Another reason is that formulas with named variables are readily checked
against the algebra they are intended to implement (they resemble
Fortran expressions). The use of named variables and named functions
also makes the spreadsheet structure more transparent.
Cell reference
In
place of a named cell, an alternative approach is to use a cell (or
grid) reference. Most cell references indicate another cell in the same
spreadsheet, but a cell reference can also refer to a cell in a
different sheet within the same spreadsheet, or (depending on the
implementation) to a cell in another spreadsheet entirely, or a value
from a remote application.
A typical cell reference in "A1" style consists of one or
two case-insensitive letters to identify the column (if there are up to
256 columns: A–Z and AA–IV) followed by a row number (e.g., in the range
1–65536). Either part can be relative (it changes when the formula it
is in is moved or copied), or absolute (indicated with $ in front of the
part concerned of the cell reference). The alternative "R1C1" reference
style consists of the letter R, the row number, the letter C, and the
column number; relative row or column numbers are indicated by enclosing
the number in square brackets. Most current spreadsheets use the A1
style, some providing the R1C1 style as a compatibility option.

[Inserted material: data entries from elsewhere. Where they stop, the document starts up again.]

-- ==== Sys2Proof/Laws/State.lean ====
section
/-!
SUPPORT. One lemma for each field of State under each of the updates that every unit uses, so that no proof unfolds a record
update: a write of a register or a field changes `regs` alone, what hardware sets is recorded in `cyc`, a raised event changes
`raised` and `cyc`.
-/

namespace Sys2Proof.Machine

variable (s : State)

/-! ### setReg -/

@[simp] theorem setReg_pending (o : Nat) (v : Word32) : (s.setReg o v).pending = s.pending := rfl
@[simp] theorem setReg_resp (o : Nat) (v : Word32) : (s.setReg o v).resp = s.resp := rfl
@[simp] theorem setReg_fresh (o : Nat) (v : Word32) : (s.setReg o v).fresh = s.fresh := rfl
@[simp] theorem setReg_raised (o : Nat) (v : Word32) : (s.setReg o v).raised = s.raised := rfl
@[simp] theorem setReg_cyc (o : Nat) (v : Word32) : (s.setReg o v).cyc = s.cyc := rfl
@[simp] theorem setReg_clockOn (o : Nat) (v : Word32) : (s.setReg o v).clockOn = s.clockOn := rfl
@[simp] theorem setReg_time (o : Nat) (v : Word32) : (s.setReg o v).time = s.time := rfl
@[simp] theorem setReg_schedPend (o : Nat) (v : Word32) : (s.setReg o v).schedPend = s.schedPend := rfl
@[simp] theorem setReg_armFresh (o : Nat) (v : Word32) : (s.setReg o v).armFresh = s.armFresh := rfl
@[simp] theorem setReg_cfgw (o : Nat) (v : Word32) : (s.setReg o v).cfgw = s.cfgw := rfl
@[simp] theorem setReg_sreg (o : Nat) (v : Word32) : (s.setReg o v).sreg = s.sreg := rfl
@[simp] theorem setReg_wreg (o : Nat) (v : Word32) : (s.setReg o v).wreg = s.wreg := rfl
@[simp] theorem setReg_vheld (o : Nat) (v : Word32) : (s.setReg o v).vheld = s.vheld := rfl
@[simp] theorem setReg_sweepDone (o : Nat) (v : Word32) : (s.setReg o v).sweepDone = s.sweepDone := rfl
@[simp] theorem setReg_macAcc (o : Nat) (v : Word32) : (s.setReg o v).macAcc = s.macAcc := rfl
@[simp] theorem setReg_macPre (o : Nat) (v : Word32) : (s.setReg o v).macPre = s.macPre := rfl
@[simp] theorem setReg_macs (o : Nat) (v : Word32) : (s.setReg o v).macs = s.macs := rfl
@[simp] theorem setReg_macWait (o : Nat) (v : Word32) : (s.setReg o v).macWait = s.macWait := rfl
@[simp] theorem setReg_rankers (o : Nat) (v : Word32) : (s.setReg o v).rankers = s.rankers := rfl
@[simp] theorem setReg_mstore (o : Nat) (v : Word32) : (s.setReg o v).mstore = s.mstore := rfl
@[simp] theorem setReg_matchers (o : Nat) (v : Word32) : (s.setReg o v).matchers = s.matchers := rfl
@[simp] theorem setReg_bmem (o : Nat) (v : Word32) : (s.setReg o v).bmem = s.bmem := rfl
@[simp] theorem setReg_banks (o : Nat) (v : Word32) : (s.setReg o v).banks = s.banks := rfl
@[simp] theorem setReg_bsel (o : Nat) (v : Word32) : (s.setReg o v).bsel = s.bsel := rfl
@[simp] theorem setReg_bdirty (o : Nat) (v : Word32) : (s.setReg o v).bdirty = s.bdirty := rfl
@[simp] theorem setReg_tally (o : Nat) (v : Word32) : (s.setReg o v).tally = s.tally := rfl
@[simp] theorem setReg_policy (o : Nat) (v : Word32) : (s.setReg o v).policy = s.policy := rfl
@[simp] theorem setReg_blk (o : Nat) (v : Word32) : (s.setReg o v).blk = s.blk := rfl
@[simp] theorem setReg_taint (o : Nat) (v : Word32) : (s.setReg o v).taint = s.taint := rfl
@[simp] theorem setReg_rsps (o : Nat) (v : Word32) : (s.setReg o v).rsps = s.rsps := rfl
@[simp] theorem setReg_fe (o : Nat) (v : Word32) : (s.setReg o v).fe = s.fe := rfl
@[simp] theorem setReg_refHz (o : Nat) (v : Word32) : (s.setReg o v).refHz = s.refHz := rfl
@[simp] theorem setReg_rootM (o : Nat) (v : Word32) : (s.setReg o v).rootM = s.rootM := rfl
@[simp] theorem setReg_phase (o : Nat) (v : Word32) : (s.setReg o v).phase = s.phase := rfl
@[simp] theorem setReg_dbgHalt (o : Nat) (v : Word32) : (s.setReg o v).dbgHalt = s.dbgHalt := rfl
@[simp] theorem setReg_netq (o : Nat) (v : Word32) : (s.setReg o v).netq = s.netq := rfl
@[simp] theorem setReg_netPtr (o : Nat) (v : Word32) : (s.setReg o v).netPtr = s.netPtr := rfl
@[simp] theorem setReg_memq (o : Nat) (v : Word32) : (s.setReg o v).memq = s.memq := rfl
@[simp] theorem setReg_memPtr (o : Nat) (v : Word32) : (s.setReg o v).memPtr = s.memPtr := rfl
@[simp] theorem setReg_inject (o : Nat) (v : Word32) : (s.setReg o v).inject = s.inject := rfl
@[simp] theorem setReg_outst (o : Nat) (v : Word32) : (s.setReg o v).outst = s.outst := rfl
@[simp] theorem setReg_quar (o : Nat) (v : Word32) : (s.setReg o v).quar = s.quar := rfl
@[simp] theorem setReg_naps (o : Nat) (v : Word32) : (s.setReg o v).naps = s.naps := rfl
@[simp] theorem setReg_mem (o : Nat) (v : Word32) : (s.setReg o v).mem = s.mem := rfl
@[simp] theorem setReg_tram (o : Nat) (v : Word32) : (s.setReg o v).tram = s.tram := rfl
@[simp] theorem setReg_sram (o : Nat) (v : Word32) : (s.setReg o v).sram = s.sram := rfl
@[simp] theorem setReg_tellers (o : Nat) (v : Word32) : (s.setReg o v).tellers = s.tellers := rfl
@[simp] theorem setReg_keyw (o : Nat) (v : Word32) : (s.setReg o v).keyw = s.keyw := rfl
@[simp] theorem setReg_winKey (o : Nat) (v : Word32) : (s.setReg o v).winKey = s.winKey := rfl
@[simp] theorem setReg_rootw (o : Nat) (v : Word32) : (s.setReg o v).rootw = s.rootw := rfl
@[simp] theorem setReg_nodes (o : Nat) (v : Word32) : (s.setReg o v).nodes = s.nodes := rfl
@[simp] theorem setReg_zeroing (o : Nat) (v : Word32) : (s.setReg o v).zeroing = s.zeroing := rfl
@[simp] theorem setReg_okeys (o : Nat) (v : Word32) : (s.setReg o v).okeys = s.okeys := rfl
@[simp] theorem setReg_fuses (o : Nat) (v : Word32) : (s.setReg o v).fuses = s.fuses := rfl
@[simp] theorem setReg_tk (o : Nat) (v : Word32) : (s.setReg o v).tk = s.tk := rfl
@[simp] theorem setReg_laneTest (o : Nat) (v : Word32) : (s.setReg o v).laneTest = s.laneTest := rfl
@[simp] theorem setReg_pllDue (o : Nat) (v : Word32) : (s.setReg o v).pllDue = s.pllDue := rfl
@[simp] theorem setReg_wakes (o : Nat) (v : Word32) : (s.setReg o v).wakes = s.wakes := rfl
@[simp] theorem setReg_tapIr (o : Nat) (v : Word32) : (s.setReg o v).tapIr = s.tapIr := rfl
@[simp] theorem setReg_flash (o : Nat) (v : Word32) : (s.setReg o v).flash = s.flash := rfl
@[simp] theorem setReg_ld (o : Nat) (v : Word32) : (s.setReg o v).ld = s.ld := rfl
@[simp] theorem setReg_loaded (o : Nat) (v : Word32) : (s.setReg o v).loaded = s.loaded := rfl
@[simp] theorem setReg_scrub (o : Nat) (v : Word32) : (s.setReg o v).scrub = s.scrub := rfl
@[simp] theorem setReg_pstore (o : Nat) (v : Word32) : (s.setReg o v).pstore = s.pstore := rfl
@[simp] theorem setReg_sweepIdx (o : Nat) (v : Word32) : (s.setReg o v).sweepIdx = s.sweepIdx := rfl
@[simp] theorem setReg_cores (o : Nat) (v : Word32) : (s.setReg o v).cores = s.cores := rfl
@[simp] theorem setReg_hub (o : Nat) (v : Word32) : (s.setReg o v).hub = s.hub := rfl
@[simp] theorem setReg_evtPtr (o : Nat) (v : Word32) : (s.setReg o v).evtPtr = s.evtPtr := rfl
@[simp] theorem setReg_aon (o : Nat) (v : Word32) : (s.setReg o v).aon = s.aon := rfl
@[simp] theorem setReg_th (o : Nat) (v : Word32) : (s.setReg o v).th = s.th := rfl
@[simp] theorem setReg_rt (o : Nat) (v : Word32) : (s.setReg o v).rt = s.rt := rfl
@[simp] theorem setReg_vdead (o : Nat) (v : Word32) : (s.setReg o v).vdead = s.vdead := rfl
@[simp] theorem setReg_spares (o : Nat) (v : Word32) : (s.setReg o v).spares = s.spares := rfl
@[simp] theorem setReg_dbg (o : Nat) (v : Word32) : (s.setReg o v).dbg = s.dbg := rfl
@[simp] theorem setReg_gpio (o : Nat) (v : Word32) : (s.setReg o v).gpio = s.gpio := rfl
@[simp] theorem setReg_clk (o : Nat) (v : Word32) : (s.setReg o v).clk = s.clk := rfl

When the computer calculates a formula in one cell to update the
displayed value of that cell, cell reference(s) in that cell, naming
some other cell(s), causes the computer to fetch the value of the named
cell(s).
A cell on the same "sheet" is usually addressed as:
=A1
A cell on a different sheet of the same spreadsheet is usually addressed as:
=SHEET2!A1 (that is; the first cell in sheet 2 of the same spreadsheet).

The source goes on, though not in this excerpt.